OK: For the 2014 budget — $200 million more, or $200 million less?

OKLAHOMA CITY – Every year, the assumption, whether tacit or explicit, among planners in most of state government is that public spending must increase over time. The assumption is for some the equivalent of a law of nature.

Jonathan Small, who has helped fashion budgets for both government executives and legislators, is among the minority of knowledgeable analysts who quarrels with that proposition.

Small’s latest slap at conventional wisdom is distilled into the annual “budget book” from the Oklahoma Council of Public Affairs (OCPA), the Sooner State’s leading free market “think tank.”

The new OCPA alternative state budget, released March 25, makes the case for possible state spending cuts for Fiscal year 2014 of $132,794,767 — or 1.94 percent of the FY 2013 total. 

After sorting out all the line items of their alternative approach to budgeting, Small and his OCPA colleagues say the state could reduce this year’s appropriations by nearly $133 million — and still carry $277,208,015 in surplus funds into the following year (Fiscal Year 2015).
 
Thanks to the state’s comparatively healthy economy, state government revenue available for appropriation is projected to grow by a little more than $200 million in the current fiscal year.

However, state agencies submitted spending increase requests for more than $1.1 billion this year.

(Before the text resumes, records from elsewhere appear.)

-- ==== Sys2Proof/Machine/Fields.lean ====
section
/-! DEFINITION. Every register of the address map (R471 to R474 and the register maps of the blocks' chapters): its first
address, the strides of its indices and its reset word, and every field's place. A fused field (R6, R98, R128, R455, R470,
R490) has reset bits 0 here; its value comes from State.fuses and State.nvm when it is read. -/

namespace Sys2Proof.Machine

/-- One register of the map: the address of its first copy, the strides of up to four indices, and the reset word, which
the first index may select (the third index of a per-core register is never selected on). -/
structure Reg where
  base : Nat
  s1 : Nat
  s2 : Nat
  s3 : Nat
  s4 : Nat
  rst : Nat → Word

/-- A field of a register: its lowest bit and its width. -/
structure Field where
  reg : Reg
  lo : Nat
  len : Nat

/-- Address of one copy of a register. -/
def Reg.addr (r : Reg) (i j k l : Nat) : Nat := r.base + r.s1 * i + r.s2 * j + r.s3 * k + r.s4 * l

/-- Reset budget of ration class `c` (R278): the class table's budgets in transactions. -/
def rationResetBudget (c : Nat) : Nat :=
  if c ≤ 7 then 20000 else if c = 12 then 800 else if c = 13 then 16 else if c = 14 then 128 else 400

Many analysts and even Republican leaders in the House and Senate have assumed appropriations will increase by the end of the legislation session in May, even if the Legislature approves a modest personal income tax cut.

The OCPA budget — and support for its assumptions by some the Legislature’s leading conservatives — makes it likely that any spending growth will, at the least, become a debatable proposition during the last two months of the 2013 session. 

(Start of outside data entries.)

/-- A transfer received on a die-to-die link: an injection at the link's CRC check makes it fail once, and it is replayed (R19, R510)
[DEDUCED, log entry 24]. -/
def State.linkCheck (s : State) (link : Nat) : State :=
  let r := s.injectCheck (0x320 + link) clsC none 0 none
  if r.2 = 0 then s else (r.1.fadd D2D_Ln_REPLAYS_COUNT 1 link).fset D2D_Ln_STATUS_CRC_SEEN 1 link

/-- Payload bytes sent over a die-to-die link (R21), from the hub side or the CD0 side [DEDUCED, log entry 24]. -/
def State.linkTx (s : State) (link n : Nat) : State :=
  if n = 0 then s else (s.linkCheck link).fadd D2D_Ln_TX_B_BYTES_B n link

/-- Payload bytes received over a die-to-die link (R21) [DEDUCED, log entry 24]. -/
def State.linkRx (s : State) (link n : Nat) : State :=
  if n = 0 then s else (s.linkCheck link).fadd D2D_Ln_RX_B_BYTES_B n link

/-- The hub link that reaches a DRAM address (R15). -/
def hubLinkOf (a : Nat) : Nat := if a < dram0End then 0 else 1

/-- A write to DRAM by a hub block, over its hub link (R15). -/
def State.hubWrite (s : State) (a : Nat) (bs : List Byte) : State := (s.dramWrite a bs).linkTx (hubLinkOf a) bs.length

/-! ### DRAM handles (R219) -/

def handleSpace (h : Nat) : Nat := bits h 29 3
def handleIndex (h : Nat) : Nat := bits h 0 29
def spDRAM0 : Nat := 0
def spDRAM1 : Nat := 1
def spWSP : Nat := 2
def spASP : Nat := 3
def spPSP : Nat := 4
def spWay : Nat := 5

/-- Whether a handle names DRAM. -/
def isDram (h : Nat) : Bool := handleSpace h ≤ 1

/-- DRAM address of a DRAM handle (R219). -/
def dramAddr (h : Nat) : Nat := handleSpace h * dram0End + 32 * handleIndex h

/-- End of the die a DRAM address lies on (R14). -/
def dieEnd (a : Nat) : Nat := if a < dram0End then dram0End else dramEnd

/-! ### Scratchpads (R126 to R128, R152) -/

/-- Number of enabled arrays' bits of a core (R6). -/
def State.arraysOf (s : State) (c : Nat) : Nat := s.fuses.arrays.getD c 0

/-- Whether array `a` of core `c` is enabled (R6). -/
def State.arrayPresent (s : State) (c a : Nat) : Bool := (s.arraysOf c).testBit a

/-- Banks of a scratchpad, by space code (R126). -/
def spBanks (sp : Nat) : Nat := if sp = spWSP then 256 else if sp = spASP then 128 else 64

/-- Rows per bank of a scratchpad of a core: half a PSP on a one-array core (R3, R126). -/
def State.spRows (s : State) (c sp : Nat) : Nat :=
  if sp = spWSP then 256 else if sp = spASP then 512 else if s.arraysOf c = 3 then 512 else 256

/-- Global rows of a scratchpad. -/
def State.spRowCount (s : State) (c sp : Nat) : Nat := spBanks sp * s.spRows c sp

/-- Offset of a scratchpad in its core's debug window (R152). -/
def spWindow (sp : Nat) : Nat := if sp = spWSP then 0 else if sp = spASP then 0x100_0000 else 0x200_0000

/-- Address of byte `b` of a scratchpad of core `c` (R152). -/
def spAddr (c sp b : Nat) : Nat := windowBase + 0x400_0000 * c + spWindow sp + b

/-! ### Lists of per-unit state -/

/-- The state of core `c`. -/
def State.coreAt (s : State) (c : Nat) : CoreState := s.cores.getD c CoreState.empty

/-- Changes the state of core `c`. -/
def State.modCore (s : State) (c : Nat) (f : CoreState → CoreState) : State := { s with cores := modAt s.cores c f }

/-! ### Free values -/

/-- Draws the next free value of `w` bits (log entry 5). -/
def State.free (s : State) (w : Nat) : Nat × State :=
  ((Config.freeValue w s.freeIndex).toNat, { s with freeIndex := s.freeIndex + 1 })

/-- A result as a field of `w` bits takes it: where it does not fit, the spec states no result and the field takes a free value
[DESIGN CHOICE, log entry 79]. -/
def State.fits (s : State) (w : Nat) (v : Int) : Nat × State :=
  if 0 ≤ v ∧ v < 2 ^ w then (v.toNat, s) else s.free w

/-! ### Conditions of the whole part -/

/-- Divided clocks running, RESET_N released (R25, R509) [DEDUCED, log entry 13]. -/
def State.up (s : State) : Bool := s.clk.running && !s.clk.inReset

/-- FCU_STATUS.STATE is RUN: the part is not in a fault state (R442). -/
def State.inRun (s : State) : Bool := s.fget FCU_STATUS_STATE == 0

/-- The Drover and the engines work: clocks running and no fold (R437). -/
def State.works (s : State) : Bool := s.up && s.inRun

/-- State of core `c` in FCU_CORE_STATE (R449). -/
def State.coreState (s : State) (c : Nat) : Nat := bits (s.fget FCU_CORE_STATE_STATE) (2 * c) 2

/-- Core `c` exists, runs, and is in no fault state of its own. -/
def State.coreWorks (s : State) (c : Nat) : Bool := s.works && s.coreState c == 0

/-! ### ARR cycles (R22, R27, R28) -/

/-- Current ARR_CLK step of a core (R28). -/
def State.coreStep (s : State) (c : Nat) : Nat := bits (s.fget CLK_CORE_STEP_STEP) (2 * c) 2

/-- Root-PLL cycles per ARR cycle at a step (R28). -/
def stepDiv (step : Nat) : Nat := if step = 0 then 4 else if step = 1 then 5 else if step = 2 then 6 else 8

/-- ARR cycles that a divider completes in `x` ticks of 8 ns, 40 root cycles each, from the start of a ration period: whole cycles only in
each period of 1,250 ticks, so that the root cycles left at its end are held (R28). -/
def gridCycles (div x : Nat) : Nat := x / 1250 * (50000 / div) + 40 * (x % 1250) / div

/-- ARR cycles of core `c` by tick `t`, counted from the start of its clock. -/
def State.arrAt (s : State) (c t : Nat) : Nat :=
  let b := s.clk.arrBase.getD c (0, 0)
  let g := s.clk.periodStart % 1250
  let d := stepDiv (s.coreStep c)
  b.2 + if s.clk.running then gridCycles d (t - g) - gridCycles d (b.1 - g) else 0

/-- ARR cycles of core `c` until now. -/
def State.arrNow (s : State) (c : Nat) : Nat := s.arrAt c s.refTick

/-- The count of ARR cycles of a core goes on from tick `t`. -/
def State.rebaseArr (s : State) (c t : Nat) : State :=
  { s with clk := { s.clk with arrBase := s.clk.arrBase.set c (t, s.arrAt c t) } }

/-- Those of every core. -/
def State.rebaseAll (s : State) (t : Nat) : State := (List.range 8).foldl (fun s c => s.rebaseArr c t) s

/-- Microseconds since RESET_N release (R490). -/
def State.uptimeUs (s : State) : Nat := s.refTick / 125

/-- Ticks of 8 ns in `us` microseconds. -/
def usTicks (us : Nat) : Nat := us * 125

/-- Ticks of 8 ns in `ms` milliseconds. -/
def msTicks (ms : Nat) : Nat := ms * 125000

/-- Whether `t` ticks have passed since tick `since` [DESIGN CHOICE, log entry 14]. -/
def State.elapsed (s : State) (since t : Nat) : Bool := since + t ≤ s.refTick

/-! ### Interrupts and fault reports -/

/-- Sets a bit of SYS_IRQ_PENDING (R491). -/
def State.irq (s : State) (f : Field) : State := s.fset f 1

/-- Asserts a report of a source (R432); the FCU collects it with FAULT_REPORT. -/
def State.report (s : State) (source cls : Nat) (ref : Option DescRef := none) (caravanId : Nat := 0)
    (core : Option Nat := none) (injected : Bool := false) : State :=
  { s with fcu := { s.fcu with reports := s.fcu.reports ++ [⟨source, cls, ref, caravanId, core, injected⟩] } }

/-- A read of DRAM by a hub block: its bytes cross the hub link (R15, R21), and its first word is the next word read from the
die (R510). -/
def State.hubRead (s : State) (a n : Nat) : State :=
  if n = 0 then s
  else ((s.linkRx (hubLinkOf a) n).injectCheck (dieSrc (hubLinkOf a) 0) clsU none 0 none).1

/-! ### The register path's common end -/

/-- Captures a refused access (R478, R490): every BUS_ERROR and ZEROING counts, the first since VALID was cleared is kept. -/
def State.busError (s : State) (src addr status : Nat) (write : Bool) : State :=
  if status = stBusError ∨ status = stZeroing then
    let s := s.fadd SYS_BUS_ERRORS_COUNT 1
    if s.fbit SYS_BUS_ERR_LAST_VALID then s
    else s.rset SYS_BUS_ERR_LAST
      (BitVec.ofNat 64 (addr % 2 ^ 48 + status * 2 ^ 48 + src % 16 * 2 ^ 56 + b2n write * 2 ^ 60 + 2 ^ 63))
  else s

/-- Whether an address is that of a MACsec key register, whose value the journal keeps as 0 (R484). -/
def isKeyAddr (addr : Nat) : Bool :=
  match regAt? addr regTable with
  | some r => r.t.reg.base == ETHn_MACSEC_TXa_KEYw.base || r.t.reg.base == ETHn_MACSEC_RXc_Aa_KEYw.base
  | none => false

/-- Appends an entry to the configuration journal (R483, R484). -/
def State.journal (s : State) (src session addr width value status : Nat) : State :=
  let i := s.fget CFG_JOURNAL_NEXT_INDEX
  let e := i % 4096
  let v := if isKeyAddr addr then 0 else value
  let s := s.rset CFG_JOURNAL_e_Ww (BitVec.ofNat 64 (addr % 2 ^ 48 + width % 256 * 2 ^ 48 + src % 16 * 2 ^ 56)) e 0
  let s := s.rset CFG_JOURNAL_e_Ww (BitVec.ofNat 64 v) e 1
  let s := s.rset CFG_JOURNAL_e_Ww (BitVec.ofNat 64 (s.tim.sec % 2 ^ 48 + bits s.tim.ns 0 16 * 2 ^ 48)) e 2
  let s := s.rset CFG_JOURNAL_e_Ww
    (BitVec.ofNat 64 (bits s.tim.ns 16 16 + status % 256 * 2 ^ 16 + session % 256 * 2 ^ 24 + i * 2 ^ 32)) e 3
  s.fset CFG_JOURNAL_NEXT_INDEX (i + 1)

/-- Whether an address is in a register range of R471 (hub or core blocks). -/
def isRegSpace (a : Nat) : Bool :=
  (0x0100_0000_0000 ≤ a && a < 0x0100_0000_0000 + 8192 * 0x10_0000) ||
  (0x0102_0000_0000 ≤ a && a < 0x0102_0000_0000 + 8 * 0x100_0000)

At a briefing for members of the state Capitol press corps, Small, OCPA’s fiscal analyst, pointed out that total state government spending has never, ever, decreased, even during the “Great Recession” that began in 2008. 

Small also stressed that the $6.6 billion available for appropriation in the current cycle is less than half of total expenditures, which reached $16.70 billion in Fiscal Year 2012.

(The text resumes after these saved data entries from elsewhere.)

/-- A mover descriptor stops: fault, status, entry put on (R258, R259, R268, R271). -/
def State.movStop (s : State) (c : Nat) (ref : DescRef) (st : Stop) (malformed_ : Bool) : State :=
  let s := if malformed_ then s.fset MOV_STATUS_MALFORMED_SEEN 1 c else s
  let s := s.endFault ref st.status st.source
  match s.flight? ref with
  | some f => s.putBack c f f.status
  | none => s

/-- The most reads a mover had outstanding during `n` requests: a free value from 1 to min(n, 384) (R263) [DESIGN CHOICE, log entry 22]. -/
def State.outstandingMax (s : State) (c n : Nat) : State :=
  if n = 0 then s
  else
    let r := s.free 9
    let v := r.1 % (min n 384) + 1
    if r.2.fget MOV_OUTSTANDING_MAX_MAX c < v then r.2.fset MOV_OUTSTANDING_MAX_MAX v c else r.2

/-- What a mover has still to do; with nothing left its outstanding reads have returned. -/
def State.setMover (s : State) (c : Nat) (w : Option MovWork) : State :=
  s.modCore c (fun k => { k with mover := w, fills := if w.isSome then k.fills else [] })

/-- The end of a descriptor all of whose runs are performed (R261, R269, R270): with no WAY_OUT it ends, else its put is left. -/
def movDone (ref : DescRef) (poison : Bool) (s : State) : State :=
  match s.flight? ref with
  | none => s
  | some f =>
    let own := match f.entry with
      | some e => if e.status = stVoidInput ∨ e.status = stBudgetExpired then e.status else stOK
      | none => stOK
    let st := worse f.status (if poison then worse stContainedFault own else own)
    if mvWayOut f.desc = 0 then s.endFlight ref st
    else s.modFlight ref (fun g => { g with stage := .moved, status := st })

/-- A mover goes on with a descriptor whose entry, if any, has been taken: its runs, as far as the ration lets it (R280) [DEDUCED, log entry 43]. -/
def movTransfer (c : Nat) (f : Flight) (w : MovWork) (s : State) : State :=
  let bl := w.list.map blockOf
  if f.entry.elim false (fun e => bl.any (entryBad e)) then
    (s.movStop c f.ref ⟨stContainedFault, coreSrc c 0x14⟩ false).setMover c none
  else
    let r := movBlocks c f.latch f.ref f.entry w.block w.run (bl.drop w.block) ⟨s, w.before, w.poison, w.charged, 0⟩
    let s := r.1.s.outstandingMax c r.1.reads
    match r.2 with
    | .stop st => (s.movStop c f.ref st false).setMover c none
    | .held k i => s.setMover c (some ⟨w.list, k, i, r.1.charged, r.1.before, r.1.poison⟩)
    | .done =>
      let s := movDone f.ref r.1.poison s
      if mvWayOut f.desc = 0 then s.setMover c none else s.modCore c (fun k => { k with fills := [] })

/-- A mover goes on with the descriptor it runs: it waits while its ration holds the read of its list (R280), takes its entry from WAY_IN or
waits while that is empty (R268), and transfers [DEDUCED, log entry 43]. -/
def movGo (c : Nat) (f : Flight) (w : MovWork) (s : State) : State :=
  if handleSpace (mvList f.desc) ≤ 1 ∧ s.heldTx c ≠ 0 then s
  else if mvWayIn f.desc = 0 || f.entry.isSome then movTransfer c f w s
  else
    match s.wayTake (wayNum (mvWayIn f.desc)) with
    | (_, none) => s
    | (t, some e) => movTransfer c { f with entry := some e } w (t.modFlight f.ref (fun g => { g with entry := some e }))

/-- Whether a mover can go on: its entry there to take, the list in hand, or else no transaction held. -/
def State.moverReady (s : State) (c : Nat) (f : Flight) : Bool :=
  if mvWayIn f.desc ≠ 0 ∧ f.entry.isNone then
    (2 ≤ handleSpace (mvList f.desc) || s.heldTx c == 0) && (s.wayTake (wayNum (mvWayIn f.desc))).2.isSome
  else s.heldTx c == 0

/-- The descriptor a mover runs, with what is left of it. -/
def State.moverRuns (s : State) (c : Nat) : Option (Flight × MovWork) :=
  match s.drover.flights.find? (fun f => f.core == c && dEngine f.desc == enMOV && f.stage == .running), (s.coreAt c).mover with
  | some f, some w => some (f, w)
  | _, _ => none

/-- The head of an engine's intake that may start: at its head, waits met, the core in no fault state (R232, R437). -/
def State.engineHead (s : State) (c e : Nat) : Option Flight :=
  s.drover.flights.find? (fun f =>
    f.core == c && dEngine f.desc == e && f.stage == .intake && !f.member && s.mayStart f && s.waitsMet f)

/-- A mover starts a descriptor: its list is read, charged and checked (R255, R258). -/
def movStart (c : Nat) (f : Flight) (s : State) : State :=
  let s := s.setPhase c (dPhase f.desc)
  let s := match movListAt s c f with
    | .ok w => if w.1 ≤ 1 then (s.crossLink c w.2 (64 * mvBlocks f.desc) false).chargeTx c (txCount w.2 (64 * mvBlocks f.desc))
               else s.eccRead c spASP (spOf w.2).2.2 (64 * mvBlocks f.desc) (some f.ref)
    | .error _ => s
  match movList s c f with
  | .error st => s.movStop c f.ref st (st.source == coreSrc c 0x14)
  | .ok l =>
    if s.wayFieldBad (mvWayIn f.desc) || s.wayFieldBad (mvWayOut f.desc) then
      s.movStop c f.ref ⟨stContainedFault, coreSrc c 0x14⟩ false
    else
    let w : MovWork := ⟨l, 0, 0, false, [], false⟩
    movGo c f w ((s.modFlight f.ref (fun g => { g with stage := .running })).setMover c (some w))

/-- MOV_STREAM (R255 to R261): the descriptor at the head of the mover's intake reads and checks its list, takes its entry, and performs its
runs; a descriptor that its ration held goes on. -/
def execMovStream (c : Nat) (s : State) : Result :=
  unit (c < 8) (match s.moverRuns c with
    | some (f, w) => due (s.coreWorks c && s.moverReady c f) s (movGo c f w s)
    | none =>
      match s.engineHead c enMOV with
      | none => .next s
      | some f => due (s.coreWorks c && dOpcode f.desc == opMOV_STREAM) s (movStart c f s))

/-- MOV_WAY_IN_TAKE (R268): a mover waiting on an empty WAY_IN takes an entry once one is present. -/
def execMovWayInTake (c : Nat) (s : State) : Result :=
  unit (c < 8) (match s.moverRuns c with
    | none => .next s
    | some (f, w) => due (s.coreWorks c && mvWayIn f.desc != 0 && f.entry.isNone && s.moverReady c f) s (movGo c f w s))

/-- Whether every write of a mover or ROI descriptor is visible: nothing held by the ration, nothing left in Packhorse
(R137, R235). -/
def State.writesVisible (s : State) (f : Flight) : Bool :=
  (dEngine f.desc != enMOV || s.heldTx f.core == 0) && !(s.coreAt f.core).packhorse.any (fun e => e.refs.contains f.ref)

/-- The descriptor whose put a mover has still to make. -/
def State.movPutter (s : State) (c : Nat) : Option Flight :=
  s.drover.flights.find? (fun f => f.core == c && dEngine f.desc == enMOV && f.stage == .moved)

/-- Handle of the destination of block 0 of the list that a mover has read. -/
def State.movDst (s : State) (c : Nat) : Nat := (s.coreAt c).mover.elim 0 (fun w => (blockOf (w.list.headD 0)).dst)

/-- The put of a descriptor whose writes are visible (R269): the entry taken, or DST of block 0 with status OK. A refused put is counted, and
the descriptor keeps its entry and waits (R266, R267). One whose write was discarded puts nothing here (R271) [DEDUCED, log entry 44]. -/
def State.movPut (s : State) (c : Nat) (f : Flight) : State :=
  if f.discarded then (s.endFlight f.ref f.status).setMover c none
  else
    let e := f.entry.getD ⟨s.movDst c, stOK, 0⟩
    let r := s.wayPut (wayNum (mvWayOut f.desc)) e.handle e.status
    if r.2 then ((r.1.modFlight f.ref (fun g => { g with entry := none })).endFlight f.ref stOK).setMover c none else r.1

Among the choices Small asserts would yield major gains for the fiscal bottom line would be to implement state employee health insurance reforms which passed the Legislature in 2010 (with bi-partisan majorities), only to be vetoed by then-Gov. Brad Henry.

Small fielded challenging questions from reporters, stressing again and again that budgeting involves choices – and that choices typically made at state agencies are not inevitable, but reflective of management preferences. 

State employee health insurance proposals Small helped fashion as an aide to former Insurance Commissioner Kim Holland (a Democrat) might yield $2-3 million in administrative savings, for starters.

Big ticket savings could come from offering state government employees Health Savings Accounts, empowering employees, shifting away from the self-insured plan (HealthChoice) to provide savings of $37.8 million (half year for FY 2014), but thereafter $75.6 million on an annual basis.  

The state alternative budget overview Small unveiled along with OCPA President Michael Carnuccio details varied annual savings, including through telecommunications efficiencies ($3 million), performance evaluations and hiring reforms ($23.4 million to $41.4 million), retirement and pension reforms with potential savings worth hundreds of millions of dollars, major asset sales ($50 million to $200 million), modest savings from new reforms of agencies, boards and commissions, federal funding oversite, and privatization of state services.

Joining the OCPA unveiling were Republican state Reps. Lewis Moore (Arcadia), Tom Newell (Seminole), Elise Hall (Oklahoma City), Mark McCullough (Sapulpa), Jon Echols (Oklahoma City), Mike Turner (Oklahoma City), Jason Murphey (Guthrie) and David Brumbaugh (Broken Arrow). Each promised to advocate for some or all of OCPA’s vision. 

The OCPA analysis reflects insights from the John Locke Foundation, a “sister” free-market think tank in North Carolina. Small and other contributors to the alternative budget adapted to Oklahoma the North Carolina group’s “9 Rs of fiscal responsibility.” These include:

Reform entitlement programs to counter a 72.9 percent spending increase in just seven years. 

Require more user responsibility from agencies involved in activities outside the core functions of government. 

Redirect spending to “higher-priority uses,” including steps to secure the right of Oklahomans to enjoy what the state’s constitution characterized as “the gains of their own industry.”

Reorganize state government to accelerate modest agency consolidations that began during Gov. Mary Fallin’s first two yeas. 

Revive free enterprise by bringing down overall tax rates – along the lines of the moderate personal income tax rate cut OCPA recommended for this year.

Restore Civil Society through the “third” or “independent” non-government sector provision of charity and other services.

Remove advocacy, waste and race-based programs financed through government action — including implementating the November 2012 State Question 759 barring race consciousness in public programs. 

Reshape the state-local government relationship to leave local issues under local control (and financing). 

Reduce biases in the tax code to “build a coherent and efficient system.”